Location and construction
Instead of constructing the fort at the mouth of the Kishacoquillas Creek, Croghan went up the Juniata River to a site near a spring. The exact location can no longer be determined, as the construction of the Pennsylvania Canal destroyed the spring around 1829. According to historian Walter O'Meara, "This fort was an important link in the chain of strongpoints on the west side of the Susquehanna [River], commanding the point where the Juniata falls through the mountains."

Military history

By the summer of 1756, the local settlers only left the fort when absolutely necessary due to an increase in the number of sightings of Native Americans intent on reclaiming their land. In 1754, the British and Iroquois had sold lands traditionally recognized as belonging to the Shawnee. In response, the Shawnee called on Indian allies from across the Ohio Valley. Delaware and Illinois warriors, along with a small group of French soldiers joined the Shawnee in their effort to drive off the new interlopers by attacking recently established farms. farms.

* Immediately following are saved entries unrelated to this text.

-- ==== Sys2Proof/WellFormed.lean ====
section
/-! DEFINITION. Which terms of `Instr` are commands the part can be given. -/

namespace Sys2Proof

/-- Offsets inside an area of 4,096 bytes (R147). -/
def cellsInArea (cells : List Host.Cell) : Bool :=
  cells.all fun c => decide (c.1 < 4096)

/-- A command that can occur: operands in the ranges the manual gives the thing they stand for. -/
def Instr.wellFormed : Instr → Bool
  | .messageReceived bytes => !bytes.isEmpty
  | .unknownKind kind _ body => !Machine.isRequestCode kind && Machine.bodyArrives body
  | .segmentEnable _ body => Machine.codeNotOf [2, 3, 4] 1 body && Machine.bodyArrives body
  | .segmentDisable _ body => Machine.codeNotOf [1, 3, 4] 1 body && Machine.bodyArrives body
  | .segmentAdmit _ body => Machine.codeNotOf [1, 2, 4] 1 body && Machine.bodyArrives body
  | .segmentCeiling _ body => Machine.codeNotOf [1, 2, 3] 1 body && Machine.bodyArrives body
  | .transferStopKeep _ body => Machine.codeNotOf [2] 5 body && Machine.bodyArrives body
  | .transferStopRelease _ body => Machine.codeNotOf [1] 5 body && Machine.bodyArrives body
  | .loadProfileById _ body => Machine.codeNotOf [2] 0 body && Machine.bodyArrives body
  | .loadProfileByBore _ body => Machine.codeNotOf [1] 0 body && Machine.bodyArrives body
  | .identify _ body | .status _ body | .getParam _ body | .setParam _ body | .clearConditions _ body | .reset _ body
  | .runStart _ body | .runStop _ body | .trigger _ body | .single _ body | .park _ body | .wake _ body
  | .sleep _ body | .setPosition _ body | .segmentReport _ body | .monitorReport _ body | .balanceHold _ body
  | .balanceRelease _ body | .balanceRestart _ body | .zoneReport _ body | .releaseFrame _ body | .slotReport _ body
  | .transferGrant _ body | .storeStage _ body | .storePermit _ body | .storeRevoke _ body | .storeLockdown _ body
  | .storeCommit _ body | .storeErase _ body | .storeProtect _ body | .storeRead _ body
  | .storeDirectory _ body => Machine.bodyArrives body
  | .midStrobe senses => decide (0 < senses.currentPerLevel) && decide (0 < senses.supply)
  | .scanConversionEnd code celsius => decide (code < 4096) && decide (-40 ≤ celsius) && decide (celsius ≤ 150)
  | .strobeConversionEnd code => decide (code < 4096)
  | .loadEnd cells => cellsInArea cells
  | .erasingEnd cells => cellsInArea cells
  | .programmingEnd cells => cellsInArea cells
  | .powerOnReset | .brownout | .resetInput | .storeScanComplete | .gapLimitExpiry | .queueMessageStart
  | .messageSent | .tileStart | .tileMessageSent | .intervalExpiry | .silenceExpiry | .wakeSettleExpiry
  | .quadratureChange _ _ _ | .speedWindowExpiry | .stallExpiry | .strobeRequest | .exclRelease
  | .deferralTimerExpiry | .strobeEnd | .strobeGuardExpiry | .sensorFrameStart | .sensorLine _ | .sensorFrameEnd
  | .readoutLimitExpiry | .tileCompletion | .storeReadEnd | .verifyingEnd | .suspensionPoint | .wprotAsserted
  | .exclAsserted | .wprotReleased | .syncByteReceived => true

end Sys2Proof
end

By the summer of 1756, the combined Native American forces had driven most settlers in the area to Fort Granville. Assistance for the recent settlers arrived under the command of Lt. Armstrong with a militia force to protect them during the harvest. Some of this militia was sent south to Tuscarora to help the settlers there. Around July 22, some sixty to seventy Indian warriors -including Shawnee, Delaware, and Illinois - appeared outside the fort ready for battle, but the commanding officer declined to engage in hopes they would dissipate. The Native Americans fired at one man and wounded him but he was able to get back into the fort with no serious injury. A short distance from the river they killed a man named Baskins, burned his house, and took his wife and children captive. They also took Hugh Carrol and his family prisoners.

On July 30, Capt. Edward Ward, commandant at Fort Granville, took all but twenty-four men out of the fort to protect settlers in Sherman's Valley, leaving Lt. Edward Armstrong in command at the fort. The Native Americans ascertained the number left behind, and one hundred of them, along with fifty-five Frenchmen, led by Francois Coulon de Villiers—not his brother, Louis Coulon de Villiers, as is often written incorrectly—attacked the fort on August 2. "Most of the garrison was away, protecting harvesters in the vicinity; but a Lieutenant Armstrong and 24 men held off the attackers until the next morning."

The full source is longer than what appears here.